INSTRUCTIONS TO FOLLOW:
Write each entry out again, exactly as it is written.

━━ INFORMATION GIVEN ━━

/-! ## The cell codec (40 examples) -/

theorem test_cell_rows : part (exec (.cellGreenBot 5#4) s0) State.ret = some (.lines ⟨5#4, 0b010000#6⟩) := by decide
theorem test_cell_red_top : part (exec (.cellRedTop 2#4) s0) State.ret = some (.lines ⟨2#4, 0b000001#6⟩) := by decide
theorem test_cell_blue_rows :
    part (exec (.cellBlueTop 0#4) s0) State.ret = some (.lines ⟨0#4, 0b000100#6⟩)
      ∧ part (exec (.cellBlueBot 0#4) s0) State.ret = some (.lines ⟨0#4, 0b100000#6⟩) := by decide
theorem test_cell_other_rows :
    part (exec (.cellGreenTop 7#4) s0) State.ret = some (.lines ⟨7#4, 0b000010#6⟩)
      ∧ part (exec (.cellRedBot 7#4) s0) State.ret = some (.lines ⟨7#4, 0b001000#6⟩) := by decide
theorem test_row_addr :
    part (exec (.rowAddr 20#8) s0) State.ret = some (.addr 4#4) ∧ part (exec (.rowAddr 31#8) s0) State.ret = some (.addr 15#4)
      ∧ part (exec (.rowAddr 32#8) s0) State.faultCode = some 1#4 := by decide
theorem test_encode_idle :
    part (exec (.encodeIdle 15#8) s0) State.ret = some (.cell 0x004F#16)
      ∧ part (exec (.encodeIdle 16#8) s0) State.ret = some (.cell 0x0200#16)
      ∧ part (exec (.encodeIdle 31#8) s0) State.ret = some (.cell 0x020F#16)
      ∧ part (exec (.encodeIdle 32#8) s0) State.faultCode = some 1#4 := by decide
theorem test_encode_result :
    part (exec (.encodeResult 3#8 .bottom .red) s0) State.ret = some (.cell 0x0083#16)
      ∧ part (exec (.encodeResult 31#8 .bottom .green) s0) State.ret = some (.cell 0x010F#16)
      ∧ part (exec (.encodeResult 32#8 .top .blue) s0) State.faultCode = some 1#4 := by decide
theorem test_decode_cell :
    part (exec (.decodeCell 0x0205#16) s0) State.ret = some (.lines ⟨5#4, 0b100000#6⟩)
      ∧ part (exec (.decodeCell 0xFC40#16) s0) State.ret = part (exec (.decodeCell 0x0040#16) s0) State.ret := by decide

/-! ## Frames -/

theorem test_frame_notify : part (exec (.frameNotify 5#4) s0) (fun t => firstBytes 3 t.txBuf) = some [0x55#8, 0x05#8, 0x00#8] := by
  decide
theorem test_frame_poll_req : part (exec .framePollReq s0) (fun t => (firstBytes 3 t.txBuf, t.linkLen)) = some ([0x55#8, 0x10#8, 0#8], 11#4) := by
  decide
theorem test_frame_poll_rsp :
    part (exec (.framePollRsp 0xFFFFFFFF#32 0x00#8 0x01#8 0x02#8 0x03#8 0x18#8) s0) (fun t => (t.heldBits, t.heldPos))
      = some (0x010203#24, 0x18#8) := by decide

/-! ## The frame buffer -/

theorem test_fb_set :
    part (exec (.fbSet 0#8 0#8 0x0010#16) s0) State.fb = some [(0, 0x0010#16)]
      ∧ part (exec (.fbSet 31#8 31#8 0x020F#16) s0) State.fb = some [] := by decide
theorem test_fb_set_ranges :
    part (exec (.fbSet 32#8 32#8 0#16) s0) State.faultCode = some 1#4
      ∧ part (exec (.fbSet 31#8 32#8 0#16) s0) State.faultCode = some 2#4
      ∧ part (exec (.fbSet 40#8 0#8 0#16) s0) (fun t => (t.outOe, t.outCsN, t.phase)) = some (false, true, phaseHalt) := by decide
theorem test_fb_read : part (exec (.fbRead 16#5 7#5) s0) State.ret = some (.cell 0x0200#16) := by decide
theorem test_fb_reset_to_idle : exec .fbResetToIdle { s0 with fb := [(5, 0x0010#16)] } = .next s0 := by
  have h := fillIdle_eq (m := [(5, 0x0010#16)]) (by decide)
  simp only [exec, execFbResetToIdle, setFb, h]
  rfl

/-! ## The mapper (42 examples, V-MAP) -/

theorem test_result_of :
    part (exec (.resultOf 0x800000#24 23#5) s0) State.ret = some (.result 1#2)
      ∧ part (exec (.resultOf 0x000001#24 1#5) s0) State.ret = some (.result 0#2)
      ∧ part (exec (.resultOf 0#24 24#5) s0) State.faultCode = some 3#4 := by decide
theorem test_color_of :
    part (exec (.colorOf 1#2 5#5 3#8) s0) State.ret = some (.color .blue)
      ∧ part (exec (.colorOf 0#2 0#5 0#8) s0) State.ret = some (.color .red)
      ∧ part (exec (.colorOf 1#2 23#5 255#8) s0) State.ret = some (.color .green)
      ∧ part (exec (.colorOf 3#2 0#5 255#8) s0) State.ret = some (.color .blue) := by decide
theorem test_map_apply :
    part (exec (.mapApply 12#5 1#2 12#8) s0) (fun t => (Memory.read t.fb (18 * 32 + 1), Memory.read t.fb (21 * 32 + 3)))
      = some (0x0102#16, 0x0105#16) := by decide
theorem test_map_apply_edges :
    part (exec (.mapApply 7#5 0#2 3#8) s0) State.fb = some []
      ∧ part (exec (.mapApply 24#5 1#2 0#8) s0) State.faultCode = some 3#4
      ∧ part (exec (.mapApply 23#5 0#2 23#8) s0) (fun t => Memory.read t.fb (28 * 32 + 29)) = some 0x008C#16 := by decide
theorem test_map_all :
    part (exec .mapAll { s0 with heldBits := 0x000001#24, heldPos := 4#8 })
      (fun t => (Memory.read t.fb (2 * 32 + 1), Memory.read t.fb (9 * 32 + 6), Memory.read t.fb (9 * 32 + 11), t.mapS))
      = some (0x0022#16, 0x0019#16, 0x0049#16, 23#5) := by decide +kernel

━━━

SOLUTION FOR THIS PROBLEM:
/-! ## The cell codec (40 examples) -/

theorem test_cell_rows : part (exec (.cellGreenBot 5#4) s0) State.ret = some (.lines ⟨5#4, 0b010000#6⟩) := by decide
theorem test_cell_red_top : part (exec (.cellRedTop 2#4) s0) State.ret = some (.lines ⟨2#4, 0b000001#6⟩) := by decide
theorem test_cell_blue_rows :
    part (exec (.cellBlueTop 0#4) s0) State.ret = some (.lines ⟨0#4, 0b000100#6⟩)
      ∧ part (exec (.cellBlueBot 0#4) s0) State.ret = some (.lines ⟨0#4, 0b100000#6⟩) := by decide
theorem test_cell_other_rows :
    part (exec (.cellGreenTop 7#4) s0) State.ret = some (.lines ⟨7#4, 0b000010#6⟩)
      ∧ part (exec (.cellRedBot 7#4) s0) State.ret = some (.lines ⟨7#4, 0b001000#6⟩) := by decide
theorem test_row_addr :
    part (exec (.rowAddr 20#8) s0) State.ret = some (.addr 4#4) ∧ part (exec (.rowAddr 31#8) s0) State.ret = some (.addr 15#4)
      ∧ part (exec (.rowAddr 32#8) s0) State.faultCode = some 1#4 := by decide
theorem test_encode_idle :
    part (exec (.encodeIdle 15#8) s0) State.ret = some (.cell 0x004F#16)
      ∧ part (exec (.encodeIdle 16#8) s0) State.ret = some (.cell 0x0200#16)
      ∧ part (exec (.encodeIdle 31#8) s0) State.ret = some (.cell 0x020F#16)
      ∧ part (exec (.encodeIdle 32#8) s0) State.faultCode = some 1#4 := by decide
theorem test_encode_result :
    part (exec (.encodeResult 3#8 .bottom .red) s0) State.ret = some (.cell 0x0083#16)
      ∧ part (exec (.encodeResult 31#8 .bottom .green) s0) State.ret = some (.cell 0x010F#16)
      ∧ part (exec (.encodeResult 32#8 .top .blue) s0) State.faultCode = some 1#4 := by decide
theorem test_decode_cell :
    part (exec (.decodeCell 0x0205#16) s0) State.ret = some (.lines ⟨5#4, 0b100000#6⟩)
      ∧ part (exec (.decodeCell 0xFC40#16) s0) State.ret = part (exec (.decodeCell 0x0040#16) s0) State.ret := by decide

/-! ## Frames -/

theorem test_frame_notify : part (exec (.frameNotify 5#4) s0) (fun t => firstBytes 3 t.txBuf) = some [0x55#8, 0x05#8, 0x00#8] := by
  decide
theorem test_frame_poll_req : part (exec .framePollReq s0) (fun t => (firstBytes 3 t.txBuf, t.linkLen)) = some ([0x55#8, 0x10#8, 0#8], 11#4) := by
  decide
theorem test_frame_poll_rsp :
    part (exec (.framePollRsp 0xFFFFFFFF#32 0x00#8 0x01#8 0x02#8 0x03#8 0x18#8) s0) (fun t => (t.heldBits, t.heldPos))
      = some (0x010203#24, 0x18#8) := by decide

/-! ## The frame buffer -/

theorem test_fb_set :
    part (exec (.fbSet 0#8 0#8 0x0010#16) s0) State.fb = some [(0, 0x0010#16)]
      ∧ part (exec (.fbSet 31#8 31#8 0x020F#16) s0) State.fb = some [] := by decide
theorem test_fb_set_ranges :
    part (exec (.fbSet 32#8 32#8 0#16) s0) State.faultCode = some 1#4
      ∧ part (exec (.fbSet 31#8 32#8 0#16) s0) State.faultCode = some 2#4
      ∧ part (exec (.fbSet 40#8 0#8 0#16) s0) (fun t => (t.outOe, t.outCsN, t.phase)) = some (false, true, phaseHalt) := by decide
theorem test_fb_read : part (exec (.fbRead 16#5 7#5) s0) State.ret = some (.cell 0x0200#16) := by decide
theorem test_fb_reset_to_idle : exec .fbResetToIdle { s0 with fb := [(5, 0x0010#16)] } = .next s0 := by
  have h := fillIdle_eq (m := [(5, 0x0010#16)]) (by decide)
  simp only [exec, execFbResetToIdle, setFb, h]
  rfl

/-! ## The mapper (42 examples, V-MAP) -/

theorem test_result_of :
    part (exec (.resultOf 0x800000#24 23#5) s0) State.ret = some (.result 1#2)
      ∧ part (exec (.resultOf 0x000001#24 1#5) s0) State.ret = some (.result 0#2)
      ∧ part (exec (.resultOf 0#24 24#5) s0) State.faultCode = some 3#4 := by decide
theorem test_color_of :
    part (exec (.colorOf 1#2 5#5 3#8) s0) State.ret = some (.color .blue)
      ∧ part (exec (.colorOf 0#2 0#5 0#8) s0) State.ret = some (.color .red)
      ∧ part (exec (.colorOf 1#2 23#5 255#8) s0) State.ret = some (.color .green)
      ∧ part (exec (.colorOf 3#2 0#5 255#8) s0) State.ret = some (.color .blue) := by decide
theorem test_map_apply :
    part (exec (.mapApply 12#5 1#2 12#8) s0) (fun t => (Memory.read t.fb (18 * 32 + 1), Memory.read t.fb (21 * 32 + 3)))
      = some (0x0102#16, 0x0105#16) := by decide
theorem test_map_apply_edges :
    part (exec (.mapApply 7#5 0#2 3#8) s0) State.fb = some []
      ∧ part (exec (.mapApply 24#5 1#2 0#8) s0) State.faultCode = some 3#4
      ∧ part (exec (.mapApply 23#5 0#2 23#8) s0) (fun t => Memory.read t.fb (28 * 32 + 29)) = some 0x008C#16 := by decide
theorem test_map_all :
    part (exec .mapAll { s0 with heldBits := 0x000001#24, heldPos := 4#8 })
      (fun t => (Memory.read t.fb (2 * 32 + 1), Memory.read t.fb (9 * 32 + 6), Memory.read t.fb (9 * 32 + 11), t.mapS))
      = some (0x0022#16, 0x0019#16, 0x0049#16, 23#5) := by decide +kernel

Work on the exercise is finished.